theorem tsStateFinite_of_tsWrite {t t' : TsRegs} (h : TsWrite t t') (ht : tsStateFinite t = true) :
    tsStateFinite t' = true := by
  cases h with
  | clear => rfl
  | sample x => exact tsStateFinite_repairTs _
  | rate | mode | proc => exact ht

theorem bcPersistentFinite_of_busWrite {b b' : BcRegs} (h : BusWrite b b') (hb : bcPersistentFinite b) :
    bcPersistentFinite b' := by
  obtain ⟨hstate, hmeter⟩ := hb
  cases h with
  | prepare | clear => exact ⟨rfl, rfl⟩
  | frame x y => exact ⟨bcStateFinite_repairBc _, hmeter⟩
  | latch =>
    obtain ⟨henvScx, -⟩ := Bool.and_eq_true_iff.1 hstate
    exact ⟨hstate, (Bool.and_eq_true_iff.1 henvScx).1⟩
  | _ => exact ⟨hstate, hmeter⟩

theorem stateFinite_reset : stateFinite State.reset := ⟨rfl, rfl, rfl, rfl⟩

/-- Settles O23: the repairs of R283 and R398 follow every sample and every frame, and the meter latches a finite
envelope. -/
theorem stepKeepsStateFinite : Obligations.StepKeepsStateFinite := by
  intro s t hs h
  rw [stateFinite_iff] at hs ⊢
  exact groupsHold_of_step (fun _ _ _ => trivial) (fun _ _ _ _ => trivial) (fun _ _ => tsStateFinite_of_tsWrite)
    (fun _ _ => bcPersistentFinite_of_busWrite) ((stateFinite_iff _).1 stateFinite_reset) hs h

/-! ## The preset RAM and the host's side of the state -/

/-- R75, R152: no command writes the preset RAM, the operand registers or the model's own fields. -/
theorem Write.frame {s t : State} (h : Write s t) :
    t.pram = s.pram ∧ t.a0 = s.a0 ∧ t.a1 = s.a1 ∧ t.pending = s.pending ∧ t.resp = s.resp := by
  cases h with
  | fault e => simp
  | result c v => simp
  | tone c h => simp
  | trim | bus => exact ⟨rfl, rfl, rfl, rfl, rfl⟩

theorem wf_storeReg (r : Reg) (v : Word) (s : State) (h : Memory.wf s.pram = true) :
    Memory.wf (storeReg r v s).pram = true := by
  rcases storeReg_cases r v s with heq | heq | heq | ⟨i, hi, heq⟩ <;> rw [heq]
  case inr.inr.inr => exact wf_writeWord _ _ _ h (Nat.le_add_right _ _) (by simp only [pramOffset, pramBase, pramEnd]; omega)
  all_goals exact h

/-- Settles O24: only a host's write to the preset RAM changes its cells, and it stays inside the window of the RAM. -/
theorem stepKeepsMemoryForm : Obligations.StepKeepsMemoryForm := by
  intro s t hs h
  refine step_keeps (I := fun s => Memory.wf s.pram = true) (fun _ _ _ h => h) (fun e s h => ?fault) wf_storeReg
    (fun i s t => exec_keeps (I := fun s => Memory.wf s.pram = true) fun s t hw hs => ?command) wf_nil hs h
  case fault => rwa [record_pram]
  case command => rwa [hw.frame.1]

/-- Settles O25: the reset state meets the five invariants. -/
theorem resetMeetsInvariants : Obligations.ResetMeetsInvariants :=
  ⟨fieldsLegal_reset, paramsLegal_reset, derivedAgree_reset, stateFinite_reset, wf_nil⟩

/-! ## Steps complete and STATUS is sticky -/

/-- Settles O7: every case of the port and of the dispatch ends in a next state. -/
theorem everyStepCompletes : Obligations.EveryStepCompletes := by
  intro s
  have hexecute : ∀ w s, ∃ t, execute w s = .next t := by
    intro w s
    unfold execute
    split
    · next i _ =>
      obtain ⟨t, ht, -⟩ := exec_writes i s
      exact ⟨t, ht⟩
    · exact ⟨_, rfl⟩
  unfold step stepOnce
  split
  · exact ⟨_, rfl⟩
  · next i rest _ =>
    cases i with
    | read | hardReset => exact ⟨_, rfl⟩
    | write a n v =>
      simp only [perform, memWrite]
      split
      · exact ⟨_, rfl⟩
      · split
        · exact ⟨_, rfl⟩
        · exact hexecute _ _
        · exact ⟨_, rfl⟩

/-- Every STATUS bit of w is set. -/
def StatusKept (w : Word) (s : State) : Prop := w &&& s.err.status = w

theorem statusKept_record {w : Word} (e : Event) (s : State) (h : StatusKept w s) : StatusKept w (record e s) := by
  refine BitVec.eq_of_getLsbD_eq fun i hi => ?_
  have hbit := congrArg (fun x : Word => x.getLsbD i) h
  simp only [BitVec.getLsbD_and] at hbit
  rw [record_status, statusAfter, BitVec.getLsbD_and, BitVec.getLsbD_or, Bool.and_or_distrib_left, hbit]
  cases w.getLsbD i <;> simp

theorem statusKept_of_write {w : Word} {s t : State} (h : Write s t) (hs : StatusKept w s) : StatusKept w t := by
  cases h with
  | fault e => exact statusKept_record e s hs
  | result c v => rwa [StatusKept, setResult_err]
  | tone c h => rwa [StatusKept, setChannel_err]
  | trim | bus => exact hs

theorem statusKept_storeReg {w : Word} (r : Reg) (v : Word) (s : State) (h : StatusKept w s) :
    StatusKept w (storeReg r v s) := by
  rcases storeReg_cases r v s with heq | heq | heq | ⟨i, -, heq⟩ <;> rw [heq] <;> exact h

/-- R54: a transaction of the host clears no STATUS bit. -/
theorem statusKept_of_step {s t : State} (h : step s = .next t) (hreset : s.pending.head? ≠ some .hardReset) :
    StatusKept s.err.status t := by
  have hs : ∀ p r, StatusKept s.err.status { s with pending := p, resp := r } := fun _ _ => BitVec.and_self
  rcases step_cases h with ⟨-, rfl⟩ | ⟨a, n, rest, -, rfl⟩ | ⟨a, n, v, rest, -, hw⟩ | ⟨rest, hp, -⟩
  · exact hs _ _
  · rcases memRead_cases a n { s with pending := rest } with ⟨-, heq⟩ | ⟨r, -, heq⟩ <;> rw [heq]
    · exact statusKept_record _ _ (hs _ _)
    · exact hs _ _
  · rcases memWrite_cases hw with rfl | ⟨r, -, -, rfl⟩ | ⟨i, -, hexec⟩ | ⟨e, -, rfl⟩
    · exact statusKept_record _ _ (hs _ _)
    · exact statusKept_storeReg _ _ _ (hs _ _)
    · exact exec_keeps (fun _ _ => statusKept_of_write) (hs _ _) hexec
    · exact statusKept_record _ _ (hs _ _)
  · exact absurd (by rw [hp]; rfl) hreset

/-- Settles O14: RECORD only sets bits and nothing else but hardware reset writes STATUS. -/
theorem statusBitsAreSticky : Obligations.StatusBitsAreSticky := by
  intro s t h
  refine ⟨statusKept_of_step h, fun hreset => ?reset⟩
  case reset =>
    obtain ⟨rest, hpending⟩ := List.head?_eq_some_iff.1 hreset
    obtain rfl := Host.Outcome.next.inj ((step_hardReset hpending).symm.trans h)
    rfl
...
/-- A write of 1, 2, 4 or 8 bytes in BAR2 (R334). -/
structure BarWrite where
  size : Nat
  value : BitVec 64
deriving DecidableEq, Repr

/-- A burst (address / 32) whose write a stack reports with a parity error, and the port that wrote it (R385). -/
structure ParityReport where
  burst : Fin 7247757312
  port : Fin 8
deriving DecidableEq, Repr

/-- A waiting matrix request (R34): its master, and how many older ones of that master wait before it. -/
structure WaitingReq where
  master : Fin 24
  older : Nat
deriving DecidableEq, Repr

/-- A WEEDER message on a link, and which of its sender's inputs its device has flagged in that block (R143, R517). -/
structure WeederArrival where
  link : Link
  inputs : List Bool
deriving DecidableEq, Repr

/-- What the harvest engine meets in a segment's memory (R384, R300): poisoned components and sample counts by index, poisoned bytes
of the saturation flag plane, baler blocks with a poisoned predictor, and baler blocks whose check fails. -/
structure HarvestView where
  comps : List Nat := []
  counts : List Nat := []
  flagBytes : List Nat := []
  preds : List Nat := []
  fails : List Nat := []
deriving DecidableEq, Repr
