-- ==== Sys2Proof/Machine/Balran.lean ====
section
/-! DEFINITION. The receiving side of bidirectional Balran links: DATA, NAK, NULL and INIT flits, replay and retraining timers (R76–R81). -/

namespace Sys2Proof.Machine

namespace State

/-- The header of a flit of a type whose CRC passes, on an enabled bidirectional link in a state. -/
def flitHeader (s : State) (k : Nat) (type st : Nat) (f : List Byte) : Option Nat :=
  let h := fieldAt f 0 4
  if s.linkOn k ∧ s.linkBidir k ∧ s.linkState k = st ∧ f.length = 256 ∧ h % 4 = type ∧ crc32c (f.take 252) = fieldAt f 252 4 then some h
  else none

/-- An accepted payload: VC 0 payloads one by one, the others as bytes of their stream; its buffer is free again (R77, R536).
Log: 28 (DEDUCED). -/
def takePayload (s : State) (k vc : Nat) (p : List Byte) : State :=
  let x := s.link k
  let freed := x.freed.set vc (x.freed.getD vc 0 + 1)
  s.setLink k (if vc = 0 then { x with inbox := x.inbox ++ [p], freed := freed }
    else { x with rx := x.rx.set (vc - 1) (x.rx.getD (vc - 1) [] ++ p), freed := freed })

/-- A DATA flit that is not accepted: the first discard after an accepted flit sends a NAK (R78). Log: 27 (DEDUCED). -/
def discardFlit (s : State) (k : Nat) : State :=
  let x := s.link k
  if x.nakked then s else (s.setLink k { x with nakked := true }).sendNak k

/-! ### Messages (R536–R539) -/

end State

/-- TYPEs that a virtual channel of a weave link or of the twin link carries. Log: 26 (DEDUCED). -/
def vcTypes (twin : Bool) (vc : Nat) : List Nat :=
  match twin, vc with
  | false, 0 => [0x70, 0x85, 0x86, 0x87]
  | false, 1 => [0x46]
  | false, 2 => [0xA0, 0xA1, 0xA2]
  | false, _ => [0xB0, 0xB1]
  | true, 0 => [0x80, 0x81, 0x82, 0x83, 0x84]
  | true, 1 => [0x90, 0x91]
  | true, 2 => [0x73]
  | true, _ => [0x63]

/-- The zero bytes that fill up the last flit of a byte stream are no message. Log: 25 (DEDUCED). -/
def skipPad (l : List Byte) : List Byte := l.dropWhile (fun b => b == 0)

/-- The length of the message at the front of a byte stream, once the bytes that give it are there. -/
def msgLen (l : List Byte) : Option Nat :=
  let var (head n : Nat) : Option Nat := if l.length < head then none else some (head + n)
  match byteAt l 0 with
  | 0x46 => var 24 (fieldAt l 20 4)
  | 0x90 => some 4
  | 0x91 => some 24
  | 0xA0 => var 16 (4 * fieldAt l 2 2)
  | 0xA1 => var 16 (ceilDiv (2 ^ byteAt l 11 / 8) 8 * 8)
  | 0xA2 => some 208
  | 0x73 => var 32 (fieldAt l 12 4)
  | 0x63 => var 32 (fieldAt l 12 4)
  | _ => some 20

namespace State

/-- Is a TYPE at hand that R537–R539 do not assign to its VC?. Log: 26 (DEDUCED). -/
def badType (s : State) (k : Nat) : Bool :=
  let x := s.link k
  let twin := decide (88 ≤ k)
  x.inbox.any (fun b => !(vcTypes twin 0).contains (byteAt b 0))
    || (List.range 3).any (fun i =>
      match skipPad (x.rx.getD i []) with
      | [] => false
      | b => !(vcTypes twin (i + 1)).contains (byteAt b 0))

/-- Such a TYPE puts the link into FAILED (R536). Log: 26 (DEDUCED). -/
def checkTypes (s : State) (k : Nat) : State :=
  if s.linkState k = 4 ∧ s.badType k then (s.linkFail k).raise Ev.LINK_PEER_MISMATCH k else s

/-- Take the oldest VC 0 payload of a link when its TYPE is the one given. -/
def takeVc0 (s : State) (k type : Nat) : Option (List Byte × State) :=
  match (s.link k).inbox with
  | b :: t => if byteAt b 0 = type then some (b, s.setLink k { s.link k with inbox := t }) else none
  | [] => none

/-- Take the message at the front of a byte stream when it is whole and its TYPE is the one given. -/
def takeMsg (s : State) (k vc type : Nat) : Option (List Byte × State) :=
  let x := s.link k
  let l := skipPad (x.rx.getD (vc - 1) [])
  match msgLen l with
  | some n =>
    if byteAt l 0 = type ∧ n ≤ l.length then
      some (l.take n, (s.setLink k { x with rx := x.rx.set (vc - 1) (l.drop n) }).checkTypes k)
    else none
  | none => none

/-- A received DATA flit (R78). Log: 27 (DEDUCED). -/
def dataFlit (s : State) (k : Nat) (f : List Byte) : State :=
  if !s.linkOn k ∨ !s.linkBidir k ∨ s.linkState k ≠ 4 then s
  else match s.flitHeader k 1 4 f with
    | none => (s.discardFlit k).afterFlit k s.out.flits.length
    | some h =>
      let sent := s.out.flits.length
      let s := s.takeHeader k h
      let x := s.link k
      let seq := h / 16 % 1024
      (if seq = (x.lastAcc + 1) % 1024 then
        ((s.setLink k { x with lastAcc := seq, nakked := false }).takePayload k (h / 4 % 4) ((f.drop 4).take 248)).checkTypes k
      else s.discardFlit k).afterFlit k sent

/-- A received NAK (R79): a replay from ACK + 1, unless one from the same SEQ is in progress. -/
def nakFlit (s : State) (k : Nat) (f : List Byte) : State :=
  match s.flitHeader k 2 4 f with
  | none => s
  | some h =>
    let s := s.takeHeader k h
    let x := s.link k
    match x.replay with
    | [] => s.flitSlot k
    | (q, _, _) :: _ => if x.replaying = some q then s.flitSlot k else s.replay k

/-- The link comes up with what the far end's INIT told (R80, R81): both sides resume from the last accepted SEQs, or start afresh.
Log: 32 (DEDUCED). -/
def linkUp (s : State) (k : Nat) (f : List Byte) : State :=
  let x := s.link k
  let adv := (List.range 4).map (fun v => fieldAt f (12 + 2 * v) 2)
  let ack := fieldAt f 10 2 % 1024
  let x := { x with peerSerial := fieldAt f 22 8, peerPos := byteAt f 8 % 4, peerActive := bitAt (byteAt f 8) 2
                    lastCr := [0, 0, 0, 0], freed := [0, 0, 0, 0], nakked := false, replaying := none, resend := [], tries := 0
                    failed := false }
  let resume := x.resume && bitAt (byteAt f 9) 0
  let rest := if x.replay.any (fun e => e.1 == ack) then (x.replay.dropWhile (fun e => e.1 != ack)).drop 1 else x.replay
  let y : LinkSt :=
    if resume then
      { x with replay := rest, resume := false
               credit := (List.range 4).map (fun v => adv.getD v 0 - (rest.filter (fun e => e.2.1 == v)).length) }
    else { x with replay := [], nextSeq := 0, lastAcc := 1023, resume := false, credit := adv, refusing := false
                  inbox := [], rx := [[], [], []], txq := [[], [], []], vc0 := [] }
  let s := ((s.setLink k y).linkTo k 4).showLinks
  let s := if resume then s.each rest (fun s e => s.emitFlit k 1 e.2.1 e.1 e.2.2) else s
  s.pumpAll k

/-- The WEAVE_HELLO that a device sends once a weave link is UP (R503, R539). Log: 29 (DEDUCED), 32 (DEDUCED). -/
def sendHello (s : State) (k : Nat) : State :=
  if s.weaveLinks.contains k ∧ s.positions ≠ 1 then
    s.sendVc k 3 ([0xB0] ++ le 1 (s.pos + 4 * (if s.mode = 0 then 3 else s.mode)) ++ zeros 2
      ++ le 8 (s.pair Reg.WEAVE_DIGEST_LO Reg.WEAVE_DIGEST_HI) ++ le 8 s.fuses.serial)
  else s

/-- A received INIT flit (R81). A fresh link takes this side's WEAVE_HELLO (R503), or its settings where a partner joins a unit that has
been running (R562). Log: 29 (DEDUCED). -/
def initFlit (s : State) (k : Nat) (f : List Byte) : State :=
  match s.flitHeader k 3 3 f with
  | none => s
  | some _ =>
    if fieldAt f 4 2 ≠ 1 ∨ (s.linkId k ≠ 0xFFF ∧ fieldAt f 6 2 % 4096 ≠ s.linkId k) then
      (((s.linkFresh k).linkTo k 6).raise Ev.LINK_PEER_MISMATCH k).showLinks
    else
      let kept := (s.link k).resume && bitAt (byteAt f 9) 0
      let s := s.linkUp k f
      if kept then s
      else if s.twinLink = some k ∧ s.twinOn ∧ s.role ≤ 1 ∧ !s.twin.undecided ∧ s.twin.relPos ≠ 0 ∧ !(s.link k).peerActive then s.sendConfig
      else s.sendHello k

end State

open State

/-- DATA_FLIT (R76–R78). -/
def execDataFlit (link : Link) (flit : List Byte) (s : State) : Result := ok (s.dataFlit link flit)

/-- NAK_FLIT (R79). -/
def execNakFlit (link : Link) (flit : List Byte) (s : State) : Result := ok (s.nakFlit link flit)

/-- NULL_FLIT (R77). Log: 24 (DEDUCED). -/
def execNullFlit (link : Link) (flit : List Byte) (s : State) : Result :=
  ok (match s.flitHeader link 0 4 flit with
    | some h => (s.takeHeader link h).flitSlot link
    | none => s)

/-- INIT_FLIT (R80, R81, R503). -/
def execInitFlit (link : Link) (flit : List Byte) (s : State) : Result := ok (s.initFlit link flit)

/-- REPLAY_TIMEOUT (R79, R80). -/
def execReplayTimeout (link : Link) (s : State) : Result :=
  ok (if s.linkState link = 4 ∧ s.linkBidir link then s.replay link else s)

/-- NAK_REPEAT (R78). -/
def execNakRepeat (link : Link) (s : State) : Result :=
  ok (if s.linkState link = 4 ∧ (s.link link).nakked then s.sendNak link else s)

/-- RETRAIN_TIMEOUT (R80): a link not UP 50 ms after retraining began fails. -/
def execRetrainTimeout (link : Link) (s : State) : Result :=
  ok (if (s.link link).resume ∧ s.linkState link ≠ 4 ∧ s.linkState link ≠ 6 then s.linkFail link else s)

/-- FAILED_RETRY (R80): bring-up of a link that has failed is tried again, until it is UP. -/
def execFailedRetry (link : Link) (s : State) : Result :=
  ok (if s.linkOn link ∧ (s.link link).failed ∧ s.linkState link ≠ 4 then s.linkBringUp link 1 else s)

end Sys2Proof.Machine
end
...
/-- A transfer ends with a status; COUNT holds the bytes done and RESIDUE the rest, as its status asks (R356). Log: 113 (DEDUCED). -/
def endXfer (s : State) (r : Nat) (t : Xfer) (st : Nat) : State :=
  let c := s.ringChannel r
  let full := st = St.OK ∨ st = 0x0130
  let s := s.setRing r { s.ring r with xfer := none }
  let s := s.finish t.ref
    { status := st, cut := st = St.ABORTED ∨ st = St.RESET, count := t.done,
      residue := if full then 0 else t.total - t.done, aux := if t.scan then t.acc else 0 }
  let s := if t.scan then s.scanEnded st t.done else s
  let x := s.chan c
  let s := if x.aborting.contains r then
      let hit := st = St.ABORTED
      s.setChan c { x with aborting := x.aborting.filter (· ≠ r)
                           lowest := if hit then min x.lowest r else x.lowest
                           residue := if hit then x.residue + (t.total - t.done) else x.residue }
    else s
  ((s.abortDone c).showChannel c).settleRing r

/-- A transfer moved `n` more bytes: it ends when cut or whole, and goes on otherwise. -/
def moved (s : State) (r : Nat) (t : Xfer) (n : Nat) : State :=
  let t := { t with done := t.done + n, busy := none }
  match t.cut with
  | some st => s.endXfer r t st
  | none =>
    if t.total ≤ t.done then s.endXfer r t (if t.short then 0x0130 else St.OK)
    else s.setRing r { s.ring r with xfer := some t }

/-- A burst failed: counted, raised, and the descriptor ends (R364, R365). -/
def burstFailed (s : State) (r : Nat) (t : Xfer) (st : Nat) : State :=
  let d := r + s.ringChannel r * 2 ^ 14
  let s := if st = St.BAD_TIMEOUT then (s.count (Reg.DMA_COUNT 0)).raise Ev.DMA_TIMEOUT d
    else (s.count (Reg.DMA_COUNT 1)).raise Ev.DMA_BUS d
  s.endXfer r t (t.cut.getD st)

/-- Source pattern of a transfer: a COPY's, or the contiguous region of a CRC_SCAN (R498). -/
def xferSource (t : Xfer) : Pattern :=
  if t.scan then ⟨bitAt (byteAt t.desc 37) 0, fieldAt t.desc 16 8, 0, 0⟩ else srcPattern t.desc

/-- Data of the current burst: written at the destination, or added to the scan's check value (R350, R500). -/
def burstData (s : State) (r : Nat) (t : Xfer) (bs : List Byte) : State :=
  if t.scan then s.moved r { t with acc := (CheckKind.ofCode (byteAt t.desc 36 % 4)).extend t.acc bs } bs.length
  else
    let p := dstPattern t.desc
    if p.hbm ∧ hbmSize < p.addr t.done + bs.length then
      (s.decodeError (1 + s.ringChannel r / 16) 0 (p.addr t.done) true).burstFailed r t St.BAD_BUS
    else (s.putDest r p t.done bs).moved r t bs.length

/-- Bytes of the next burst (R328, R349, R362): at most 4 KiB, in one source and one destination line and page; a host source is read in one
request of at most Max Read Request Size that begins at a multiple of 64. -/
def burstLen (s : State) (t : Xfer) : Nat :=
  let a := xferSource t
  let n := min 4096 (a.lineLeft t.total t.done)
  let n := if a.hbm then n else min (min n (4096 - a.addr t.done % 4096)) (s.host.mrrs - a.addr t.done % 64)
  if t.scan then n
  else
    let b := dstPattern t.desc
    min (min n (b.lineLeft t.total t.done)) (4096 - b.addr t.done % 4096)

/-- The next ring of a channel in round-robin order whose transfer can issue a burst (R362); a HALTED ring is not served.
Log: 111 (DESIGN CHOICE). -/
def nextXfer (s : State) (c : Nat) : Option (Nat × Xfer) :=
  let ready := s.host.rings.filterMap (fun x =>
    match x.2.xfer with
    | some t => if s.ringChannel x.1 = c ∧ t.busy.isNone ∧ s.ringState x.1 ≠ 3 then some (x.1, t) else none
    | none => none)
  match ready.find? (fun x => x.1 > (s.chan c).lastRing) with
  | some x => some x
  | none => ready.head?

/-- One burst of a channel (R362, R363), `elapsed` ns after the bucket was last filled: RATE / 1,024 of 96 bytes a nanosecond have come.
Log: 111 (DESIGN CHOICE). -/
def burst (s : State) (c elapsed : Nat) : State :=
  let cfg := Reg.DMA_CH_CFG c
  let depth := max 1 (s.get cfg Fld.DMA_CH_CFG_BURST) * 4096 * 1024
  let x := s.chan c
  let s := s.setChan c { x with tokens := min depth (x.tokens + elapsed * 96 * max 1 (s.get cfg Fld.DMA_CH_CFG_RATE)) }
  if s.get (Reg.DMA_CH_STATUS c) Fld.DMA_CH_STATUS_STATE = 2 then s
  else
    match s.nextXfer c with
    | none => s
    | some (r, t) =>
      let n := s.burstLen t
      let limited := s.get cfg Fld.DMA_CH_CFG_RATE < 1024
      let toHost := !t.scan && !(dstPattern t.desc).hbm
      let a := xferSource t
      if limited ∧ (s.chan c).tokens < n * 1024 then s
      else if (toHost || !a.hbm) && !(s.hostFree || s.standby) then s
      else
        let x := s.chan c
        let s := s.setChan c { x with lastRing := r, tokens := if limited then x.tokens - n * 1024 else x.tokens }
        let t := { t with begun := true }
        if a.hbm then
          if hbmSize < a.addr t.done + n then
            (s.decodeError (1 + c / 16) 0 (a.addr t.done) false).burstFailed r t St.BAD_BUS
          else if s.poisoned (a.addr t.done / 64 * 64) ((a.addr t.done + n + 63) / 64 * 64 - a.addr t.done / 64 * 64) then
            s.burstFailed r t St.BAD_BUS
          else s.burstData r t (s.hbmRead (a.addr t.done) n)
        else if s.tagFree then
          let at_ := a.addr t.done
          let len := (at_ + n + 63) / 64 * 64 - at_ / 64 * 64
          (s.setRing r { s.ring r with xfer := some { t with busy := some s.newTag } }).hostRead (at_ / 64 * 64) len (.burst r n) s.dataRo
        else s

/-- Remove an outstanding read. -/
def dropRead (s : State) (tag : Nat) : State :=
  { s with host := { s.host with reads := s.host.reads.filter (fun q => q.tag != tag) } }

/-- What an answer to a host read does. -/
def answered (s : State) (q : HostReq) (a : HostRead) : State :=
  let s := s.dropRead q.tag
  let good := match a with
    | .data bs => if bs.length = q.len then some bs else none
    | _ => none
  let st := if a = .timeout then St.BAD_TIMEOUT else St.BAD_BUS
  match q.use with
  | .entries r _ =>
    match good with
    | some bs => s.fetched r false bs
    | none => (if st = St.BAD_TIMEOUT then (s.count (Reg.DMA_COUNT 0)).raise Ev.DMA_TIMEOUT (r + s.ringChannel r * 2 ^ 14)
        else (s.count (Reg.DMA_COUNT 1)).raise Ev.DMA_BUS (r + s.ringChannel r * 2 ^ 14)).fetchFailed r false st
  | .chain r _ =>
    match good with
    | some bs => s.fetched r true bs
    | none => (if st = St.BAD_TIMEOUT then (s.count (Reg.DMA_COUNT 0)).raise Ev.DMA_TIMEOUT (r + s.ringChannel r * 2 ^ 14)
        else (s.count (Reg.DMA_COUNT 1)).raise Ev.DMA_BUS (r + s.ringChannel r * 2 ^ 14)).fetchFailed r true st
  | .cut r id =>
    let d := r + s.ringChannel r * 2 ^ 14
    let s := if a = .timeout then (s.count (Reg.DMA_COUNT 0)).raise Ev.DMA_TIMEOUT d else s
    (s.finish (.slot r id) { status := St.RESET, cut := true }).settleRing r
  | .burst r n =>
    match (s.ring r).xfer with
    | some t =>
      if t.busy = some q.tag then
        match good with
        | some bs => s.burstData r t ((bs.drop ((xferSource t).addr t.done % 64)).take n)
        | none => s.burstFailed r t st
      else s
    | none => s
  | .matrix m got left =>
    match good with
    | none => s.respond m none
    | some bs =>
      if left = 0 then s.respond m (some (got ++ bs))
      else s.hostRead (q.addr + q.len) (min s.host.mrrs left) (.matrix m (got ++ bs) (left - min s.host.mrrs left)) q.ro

# [WHAT TO PRODUCE]
In the listing above, transcribe exactly everything from the line containing "timers (R76–R81). -/" down to the line containing "match twin, vc with", including both and nothing more.

# [ANSWER SECTION]
/-! DEFINITION. The receiving side of bidirectional Balran links: DATA, NAK, NULL and INIT flits, replay and retraining timers (R76–R81). -/

namespace Sys2Proof.Machine

namespace State

/-- The header of a flit of a type whose CRC passes, on an enabled bidirectional link in a state. -/
def flitHeader (s : State) (k : Nat) (type st : Nat) (f : List Byte) : Option Nat :=
  let h := fieldAt f 0 4
  if s.linkOn k ∧ s.linkBidir k ∧ s.linkState k = st ∧ f.length = 256 ∧ h % 4 = type ∧ crc32c (f.take 252) = fieldAt f 252 4 then some h
  else none

/-- An accepted payload: VC 0 payloads one by one, the others as bytes of their stream; its buffer is free again (R77, R536).
Log: 28 (DEDUCED). -/
def takePayload (s : State) (k vc : Nat) (p : List Byte) : State :=
  let x := s.link k
  let freed := x.freed.set vc (x.freed.getD vc 0 + 1)
  s.setLink k (if vc = 0 then { x with inbox := x.inbox ++ [p], freed := freed }
    else { x with rx := x.rx.set (vc - 1) (x.rx.getD (vc - 1) [] ++ p), freed := freed })

/-- A DATA flit that is not accepted: the first discard after an accepted flit sends a NAK (R78). Log: 27 (DEDUCED). -/
def discardFlit (s : State) (k : Nat) : State :=
  let x := s.link k
  if x.nakked then s else (s.setLink k { x with nakked := true }).sendNak k

/-! ### Messages (R536–R539) -/

end State

/-- TYPEs that a virtual channel of a weave link or of the twin link carries. Log: 26 (DEDUCED). -/
def vcTypes (twin : Bool) (vc : Nat) : List Nat :=
  match twin, vc with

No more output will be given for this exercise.